SUPPLIED RECORDS Start Marker

-- ==== Sys2Proof/Certificates/Slice0/Obligations.lean ====
section
/-! DEFINITION. The statements for the provers: the spec's rules as claims about the machine. -/

open Sys2Proof Sys2Proof.Machine

/-- Decoding an encoded command gives it back. Rests on 30_encoding.md §1 (R70 to R76). -/
def Obligations.DecodeOfEncodeIsIdentity : Prop :=
  ∀ i : Instr, i.wf = true → decode (encode i) = .ok i

/-- Each legal word is the encoding of what it decodes to. Rests on 30_encoding.md §1 (R70 to R76). -/
def Obligations.EncodeOfDecodeIsIdentity : Prop :=
  ∀ (w : Word) (i : Instr), decode w = .ok i → encode i = w

/-- The decoder refuses exactly the words R77 calls illegal. Rests on 30_encoding.md §1 and §3 (R72, R73, R74, R76,
R77). -/
def Obligations.DecoderRefusesExactlyIllegalWords : Prop :=
  ∀ w : Word, (∃ e, decode w = .error e) ↔ IllegalWord w

/-- Operands are the word's fields, zero- or sign-extended. Rests on 30_encoding.md §2 (R75). -/
def Obligations.DecodedOperandsAreTheWordsFields : Prop :=
  (∀ (w : Word) (power : BitVec 2) (mode fan dir : BitVec 3) (temp : BitVec 8),
    decode w = .ok (.encode power mode fan dir temp) →
      power.toNat = w.toNat / 2 ^ 4 % 4 ∧ mode.toNat = w.toNat / 2 ^ 6 % 8 ∧ fan.toNat = w.toNat / 2 ^ 9 % 8 ∧
      dir.toNat = w.toNat / 2 ^ 12 % 8 ∧
      tempOf temp = (if w.toNat / 2 ^ 16 % 256 < 128 then ((w.toNat / 2 ^ 16 % 256 : Nat) : Int)
        else ((w.toNat / 2 ^ 16 % 256 : Nat) : Int) - 256)) ∧
  (∀ (w : Word) (rep : BitVec 8), decode w = .ok (.sequence rep) →
      repOf rep = (if w.toNat / 2 ^ 16 % 256 < 128 then ((w.toNat / 2 ^ 16 % 256 : Nat) : Int)
        else ((w.toNat / 2 ^ 16 % 256 : Nat) : Int) - 256))

/-- The spec's worked words decode to the commands they stand for. Rests on 30_encoding.md §4 (R81);
95_test_vectors.md §2.1, §2.4. -/
def Obligations.WorkedWordsDecodeAsTheSpecSays : Prop :=
  decode 0x00180211#32 = .ok (.encode 1#2 0#3 1#3 0#3 24#8) ∧ decode 0x00010004#32 = .ok (.sequence 1#8) ∧
  decode 0x00FF0004#32 = .ok (.sequence (BitVec.ofInt 8 (-1))) ∧ decode 2#32 = .ok .checksum ∧ decode 3#32 = .ok .translate ∧
  decode 5#32 = .ok .emit ∧ decode 0x00188211#32 = .error (.reservedBits 1#4) ∧
  decode 0x01010004#32 = .error (.reservedBits 4#4) ∧ decode 0#32 = .error (.illegalOpcode 0#4)

/-- A step with a legal word on a ready port executes it, and so does the step after the tool withFetchWord. Rests on
30_encoding.md §2 and §3 (R76, R78). The model's own: log entry 14. -/
def Obligations.StepRunsTheDecodedCommand : Prop :=
  (∀ (s : State) (w : Word) (ws : List Word) (i : Instr), s.Accepts w ws → decode w = .ok i →
    step s = exec i { s with turns := s.turns.tail, port := ws }) ∧
  (∀ (s : State) (n w : Nat) (i : Instr), decodeTableWord n w = some i →
    step (s.withFetchWord n w) = exec i { s with emitPhase := .idle })

/-- An accepted illegal word sets ERR and ERR_SEEN and changes nothing else. Formalises R77. -/
def Obligations.IllegalWordIsRejectedPrecisely : Prop :=
  ∀ (s : State) (w : Word) (ws : List Word), s.Accepts w ws → IllegalWord w →
    step s = .next { s with turns := s.turns.tail, port := ws, err := .illegal, errSeen := true }

/-- A command leaves the port only when accepted, one at a time, never while BUSY. Rests on 30_encoding.md §3 (R78);
60_exceptions.md §1 and §2 (R200, R207 (d)). The model's own: log entries 11 and 12. -/
def Obligations.CommandsAreAcceptedOnceAndOnlyWhenReady : Prop :=
  ∀ s : State, ∃ t, step s = .next t ∧
    (t.port = s.port ∨ (s.cmdReady = true ∧ ∃ w, s.port = w :: t.port)) ∧
    (s.busy = true → t.port = s.port) ∧
    (s.cmdReady = true → s.turnNow.reset = false → t.port = s.port.tail) ∧
    (s.turnNow.reset = true → t.port = s.port)

/-- An idle IRENC with no command offered keeps all its state. Rests on 60_exceptions.md §3 (R216). The model's own:
log entry 11. -/
def Obligations.IdleMachineKeepsAllItsState : Prop :=
  ∀ s : State, s.busy = false → s.port = [] → s.turnNow.reset = false → step s = .next { s with turns := s.turns.tail }

/-- After a reset turn every host word but the timing table reads zero. Rests on 10_state.md §7 (R37);
70_reset_and_hazards.md §1 (R230, R231). The model's own: log entry 21. -/
def Obligations.ResetPutsEveryRegisterToItsResetValue : Prop :=
  ∀ s : State, s.turnNow.reset = true → ∃ t, step s = .next t ∧
    (∀ a : Addr, hostRead a t = if 0x030 ≤ a.toNat ∧ a.toNat ≤ 0x036 then hostRead a s else 0#32) ∧
    t.cmdReady = true ∧ t.emitPhase = .idle ∧ t.err = .none ∧
    (∀ (b k : Nat) (hb : b < 18), symbol t.frame[b] k = false) ∧ t.schedR = 0#8 ∧
    t.frameV = false ∧ t.dataV = false ∧ t.schedV = false ∧ t.emitDone = false ∧ t.errSeen = false ∧
    t.cfg = s.cfg ∧ t.trace = s.trace ∧ t.staged = s.staged

/-- The state after reset reads zero everywhere but the timing table. Rests on 10_state.md §7 (R37);
95_test_vectors.md §2.6 (RS-1). -/
def Obligations.ResetStateReadsAsTheSpecSays : Prop :=
  (∀ a : Addr, ¬(0x030 ≤ a.toNat ∧ a.toNat ≤ 0x036) → hostRead a State.reset = 0#32) ∧
  State.reset.settings = 0#32 ∧ State.reset.csum = 0#8 ∧ State.reset.schedR = 0#8 ∧ State.reset.emitResult = 0#32 ∧
  State.reset.emitIdx = 0#9 ∧ (∀ (k : Nat) (h : k < 288), State.reset.data[k] = 0#32) ∧
  (∀ (k : Nat) (h : k < 384), State.reset.handles[k] = 0#32) ∧
  (∀ (b k : Nat) (h : b < 18), symbol State.reset.frame[b] k = false) ∧
  State.reset.frameV = false ∧ State.reset.dataV = false ∧ State.reset.schedV = false ∧ State.reset.status = 0#32 ∧
  State.reset.emitPhase = .idle ∧ State.reset.err = .none ∧ State.reset.cmdReady = true

/-- Reset ends an EMIT at once, cannot undo it in the emitter, and late answers change nothing. Rests on
70_reset_and_hazards.md §1 (R231); 60_exceptions.md §2 (R207 (b)). The model's own: log entries 4 and 21. -/
def Obligations.ResetEndsAnEmitAndItsLateAnswersAreIgnored : Prop :=
  ∀ s : State, s.turnNow.reset = true →
    (∃ t, step s = .next t ∧ t.busy = false ∧ t.trace = s.trace ∧ t.staged = s.staged) ∧
    ∀ (k : Nat) (u : State) (rp : Reply), Sys2Proof.core.run (k + 1) s = .next u → rp.req < s.trace.length →
      u.turnNow.reset = false → u.turnNow.reply = some rp → step u = step { u with turns := {} :: u.turns.tail }

/-- An answer to no outstanding request, or of another kind than the outstanding one, changes no state. Rests on
60_exceptions.md §2 (R207 (b)); 44_emitter.md §1 (R171). The model's own: log entries 4 and 21. -/
def Obligations.AnswerToNoOutstandingRequestIsIgnored : Prop :=
  ∀ (s : State) (rp : Reply), s.turnNow.reset = false → s.turnNow.reply = some rp →
    (s.outstanding ≠ some rp.req → step s = step { s with turns := {} :: s.turns.tail }) ∧
    ((s.emitPhase = .waitReset → rp.answer ≠ .ack) → (s.emitPhase = .waitStage → ∀ h, rp.answer ≠ .handle h) →
      (s.emitPhase = .waitTx → ∀ st, rp.answer ≠ .status st) → step s = step { s with turns := {} :: s.turns.tail })

/-- An emitter that never answers leaves the core waiting for ever; only reset ends it. Rests on 44_emitter.md §3
(R181); 70_reset_and_hazards.md §1 (R231). The model's own: log entry 11. -/
def Obligations.SilentEmitterHangsUntilReset : Prop :=
  (∀ (s : State) (n : Nat), s.busy = true → (∀ t ∈ s.turns, t.reset = false ∧ t.reply = none) →
    Sys2Proof.core.run n s = .next { s with turns := s.turns.drop n }) ∧
  (∀ s : State, s.busy = true → s.turnNow.reset = true → ∃ t, step s = .next t ∧ t.busy = false ∧ t.trace = s.trace)

/-- ENCODE writes the power symbol: 1 for on, 0 for every other code. Formalises R104. -/
def Obligations.EncodePlacesPower : Prop :=
  ∀ (s : State) (power : BitVec 2) (mode fan dir : BitVec 3) (temp : BitVec 8),
    ∃ t, exec (.encode power mode fan dir temp) s = .next t ∧
      symbol t.frame[5] s.cfg.params.fieldMap.powerOff = decide (power.toNat = 1)

/-- ENCODE writes the two independent mode patterns. Formalises R105, R106. -/
def Obligations.EncodePlacesBothModeCopies : Prop :=
  ∀ (s : State) (power : BitVec 2) (mode fan dir : BitVec 3) (temp : BitVec 8),
    ∃ t, exec (.encode power mode fan dir temp) s = .next t ∧
      (symbol t.frame[6] s.cfg.params.fieldMap.modeAOff, symbol t.frame[6] (s.cfg.params.fieldMap.modeAOff + 1)) =
        (if mode.toNat = 0 then (true, false) else if mode.toNat = 1 then (false, true) else (true, true)) ∧
      (symbol t.frame[8] s.cfg.params.fieldMap.modeBOff, symbol t.frame[8] (s.cfg.params.fieldMap.modeBOff + 1)) =
        (if mode.toNat = 0 then (false, false) else if mode.toNat = 1 then (true, false) else (true, true))

/-- ENCODE writes the temperature offset most significant bit first, or the fallback 0110. Formalises R107. -/
def Obligations.EncodePlacesTemperature : Prop :=
  ∀ (s : State) (power : BitVec 2) (mode fan dir : BitVec 3) (temp : BitVec 8),
    ∃ t, exec (.encode power mode fan dir temp) s = .next t ∧
      ∀ j : Nat, j < 4 → symbol t.frame[7] (s.cfg.params.fieldMap.tempOff + j) =
        if 16 ≤ temp.toInt ∧ temp.toInt ≤ 31 then decide ((temp.toInt - 16).toNat / 2 ^ (3 - j) % 2 = 1)
        else decide (j = 1 ∨ j = 2)

/-- ENCODE writes the fan-speed pattern. Formalises R108. -/
def Obligations.EncodePlacesFanSpeed : Prop :=
  ∀ (s : State) (power : BitVec 2) (mode fan dir : BitVec 3) (temp : BitVec 8),
    ∃ t, exec (.encode power mode fan dir temp) s = .next t ∧
      (symbol t.frame[9] s.cfg.params.fieldMap.fanOff, symbol t.frame[9] (s.cfg.params.fieldMap.fanOff + 1)) =
        (if fan.toNat = 1 then (true, false) else if fan.toNat = 2 then (false, true)
         else if fan.toNat = 3 then (true, true) else (false, false))

/-- ENCODE writes the fan-direction pattern, disjoint from the fan speed. Formalises R109. -/
def Obligations.EncodePlacesFanDirection : Prop :=
  ∀ (s : State) (power : BitVec 2) (mode fan dir : BitVec 3) (temp : BitVec 8),
    ∃ t, exec (.encode power mode fan dir temp) s = .next t ∧
      (symbol t.frame[9] s.cfg.params.fieldMap.dirOff, symbol t.frame[9] (s.cfg.params.fieldMap.dirOff + 1),
          symbol t.frame[9] (s.cfg.params.fieldMap.dirOff + 2)) =
        (if dir.toNat = 1 then (true, false, false) else if dir.toNat = 2 then (false, true, false)
         else if dir.toNat = 3 then (true, true, false) else if dir.toNat = 4 then (false, false, true)
         else if dir.toNat = 5 then (false, true, true) else if dir.toNat = 6 then (true, true, true)
         else (false, false, false)) ∧
      ∀ k : Nat, ¬((s.cfg.params.fieldMap.fanOff ≤ k ∧ k < s.cfg.params.fieldMap.fanOff + 2) ∧
        (s.cfg.params.fieldMap.dirOff ≤ k ∧ k < s.cfg.params.fieldMap.dirOff + 3))

/-- ENCODE leaves every symbol outside the fields as the template has it. Formalises R103. -/
def Obligations.EncodeKeepsTheTemplateOutsideTheFields : Prop :=
  ∀ (s : State) (power : BitVec 2) (mode fan dir : BitVec 3) (temp : BitVec 8),
    ∃ t, exec (.encode power mode fan dir temp) s = .next t ∧
      ∀ (b k : Nat) (hb : b < 17), k < 8 →
        (∀ f : Field, ¬((byteOf f).val = b ∧ offOf s.cfg.params.fieldMap f ≤ k ∧
          k < offOf s.cfg.params.fieldMap f + widthOf f)) →
        symbol t.frame[b] k = symbol s.cfg.params.template[b] k

/-- ENCODE fills byte 17 and CSUM with the checksum of the bytes it built. Formalises R102. -/
def Obligations.EncodeFillsTheChecksumInTheSameStep : Prop :=
  ∀ (s : State) (power : BitVec 2) (mode fan dir : BitVec 3) (temp : BitVec 8),
    ∃ t, exec (.encode power mode fan dir temp) s = .next t ∧
      num t.frame[17] = (∑ b : Fin 17, num t.frame[b.val]) % 256 ∧ t.csum.toNat = num t.frame[17]

/-- ENCODE's effects on SETTINGS, the valid bits and ERR, and everything but these, FRAME and CSUM unchanged. Rests on
40_field_encoder.md §1 and §2 (R100, R110); 10_state.md §1 and §8 (R22, R38). -/
def Obligations.EncodeSetsSettingsValidBitsAndErrAndKeepsTheRest : Prop :=
  ∀ (s : State) (power : BitVec 2) (mode fan dir : BitVec 3) (temp : BitVec 8),
    ∃ t, exec (.encode power mode fan dir temp) s = .next t ∧
      t.settings.toNat = power.toNat * 2 ^ 4 + mode.toNat * 2 ^ 6 + fan.toNat * 2 ^ 9 + dir.toNat * 2 ^ 12 + temp.toNat * 2 ^ 16 ∧
      t.frameV = true ∧ t.dataV = false ∧ t.schedV = false ∧ t.err = .none ∧
      t.cfg = s.cfg ∧ t.data = s.data ∧ t.schedR = s.schedR ∧ t.emitDone = s.emitDone ∧ t.errSeen = s.errSeen ∧
      t.emitPhase = s.emitPhase ∧ t.emitIdx = s.emitIdx ∧ t.emitResult = s.emitResult ∧ t.handles = s.handles ∧
      t.port = s.port ∧ t.turns = s.turns ∧ t.trace = s.trace ∧ t.staged = s.staged

/-- Every host word ENCODE does not own reads as before. Rests on 10_state.md §8 (R38); 20_memory.md §1 (R51, R57). -/
def Obligations.EncodeLeavesOtherHostWordsAlone : Prop :=
  ∀ (s : State) (power : BitVec 2) (mode fan dir : BitVec 3) (temp : BitVec 8),
    ∃ t, exec (.encode power mode fan dir temp) s = .next t ∧
      (∀ a : Addr, a.toNat ≠ 0 → a.toNat ≠ 1 → a.toNat ≠ 2 → a.toNat ≠ 4 → a.toNat ≠ 5 → ¬(0x010 ≤ a.toNat ∧ a.toNat ≤ 0x021) →
        hostRead a t = hostRead a s) ∧
      hostRead 4#12 t = 0#32 ∧ hostRead 5#12 t = 0#32 ∧
      ∀ k : Nat, k ≠ 1 → k ≠ 2 → k ≠ 3 → ¬(8 ≤ k ∧ k ≤ 11) → (hostRead 0#12 t).getLsbD k = (hostRead 0#12 s).getLsbD k

/-- ENCODE's results do not depend on the state it starts from. Formalises R113. -/
def Obligations.EncodeDependsOnlyOnTheWordAndCfg : Prop :=
  ∀ (s s' : State) (power : BitVec 2) (mode fan dir : BitVec 3) (temp : BitVec 8), s.cfg = s'.cfg →
    ∃ t t', exec (.encode power mode fan dir temp) s = .next t ∧ exec (.encode power mode fan dir temp) s' = .next t' ∧
      t.frame = t'.frame ∧ t.csum = t'.csum ∧ t.settings = t'.settings ∧
      ∃ u u', exec .translate t = .next u ∧ exec .translate t' = .next u' ∧ u.data = u'.data

/-- Codes and temperatures that give identical Frames. Rests on 40_field_encoder.md §3 (R112 (a), (b), (d)). -/
def Obligations.SettingsTheReceiverCannotTellApart : Prop :=
  ∀ (p : Params) (power power' : BitVec 2) (mode mode' fan fan' dir dir' : BitVec 3) (temp temp' : BitVec 8),
    (power = power' ∨ (power.toNat ≠ 1 ∧ power'.toNat ≠ 1)) →
    (mode = mode' ∨ (2 ≤ mode.toNat ∧ 2 ≤ mode'.toNat)) →
    (fan = fan' ∨ ((fan.toNat = 0 ∨ 4 ≤ fan.toNat) ∧ (fan'.toNat = 0 ∨ 4 ≤ fan'.toNat))) →
    (dir = dir' ∨ ((dir.toNat = 0 ∨ dir.toNat = 7) ∧ (dir'.toNat = 0 ∨ dir'.toNat = 7))) →
    (temp = temp' ∨ ((temp.toInt = 22 ∨ temp.toInt < 16 ∨ 31 < temp.toInt) ∧ (temp'.toInt = 22 ∨ temp'.toInt < 16 ∨ 31 < temp'.toInt))) →
    encodedFrame p power mode fan dir temp = encodedFrame p power' mode' fan' dir' temp'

SUPPLIED RECORDS End Marker

#### [TASK INSTRUCTIONS]
Scan the listing above for the line that has "decode 0x01010004#32 = .error", then copy exactly from that line through the line that has "def Obligations.IdleMachineKeepsAllItsState : Prop".

#### [ANSWER FOR THIS EXERCISE]
  decode 0x01010004#32 = .error (.reservedBits 4#4) ∧ decode 0#32 = .error (.illegalOpcode 0#4)

/-- A step with a legal word on a ready port executes it, and so does the step after the tool withFetchWord. Rests on
30_encoding.md §2 and §3 (R76, R78). The model's own: log entry 14. -/
def Obligations.StepRunsTheDecodedCommand : Prop :=
  (∀ (s : State) (w : Word) (ws : List Word) (i : Instr), s.Accepts w ws → decode w = .ok i →
    step s = exec i { s with turns := s.turns.tail, port := ws }) ∧
  (∀ (s : State) (n w : Nat) (i : Instr), decodeTableWord n w = some i →
    step (s.withFetchWord n w) = exec i { s with emitPhase := .idle })

/-- An accepted illegal word sets ERR and ERR_SEEN and changes nothing else. Formalises R77. -/
def Obligations.IllegalWordIsRejectedPrecisely : Prop :=
  ∀ (s : State) (w : Word) (ws : List Word), s.Accepts w ws → IllegalWord w →
    step s = .next { s with turns := s.turns.tail, port := ws, err := .illegal, errSeen := true }

/-- A command leaves the port only when accepted, one at a time, never while BUSY. Rests on 30_encoding.md §3 (R78);
60_exceptions.md §1 and §2 (R200, R207 (d)). The model's own: log entries 11 and 12. -/
def Obligations.CommandsAreAcceptedOnceAndOnlyWhenReady : Prop :=
  ∀ s : State, ∃ t, step s = .next t ∧
    (t.port = s.port ∨ (s.cmdReady = true ∧ ∃ w, s.port = w :: t.port)) ∧
    (s.busy = true → t.port = s.port) ∧
    (s.cmdReady = true → s.turnNow.reset = false → t.port = s.port.tail) ∧
    (s.turnNow.reset = true → t.port = s.port)

/-- An idle IRENC with no command offered keeps all its state. Rests on 60_exceptions.md §3 (R216). The model's own:
log entry 11. -/
def Obligations.IdleMachineKeepsAllItsState : Prop :=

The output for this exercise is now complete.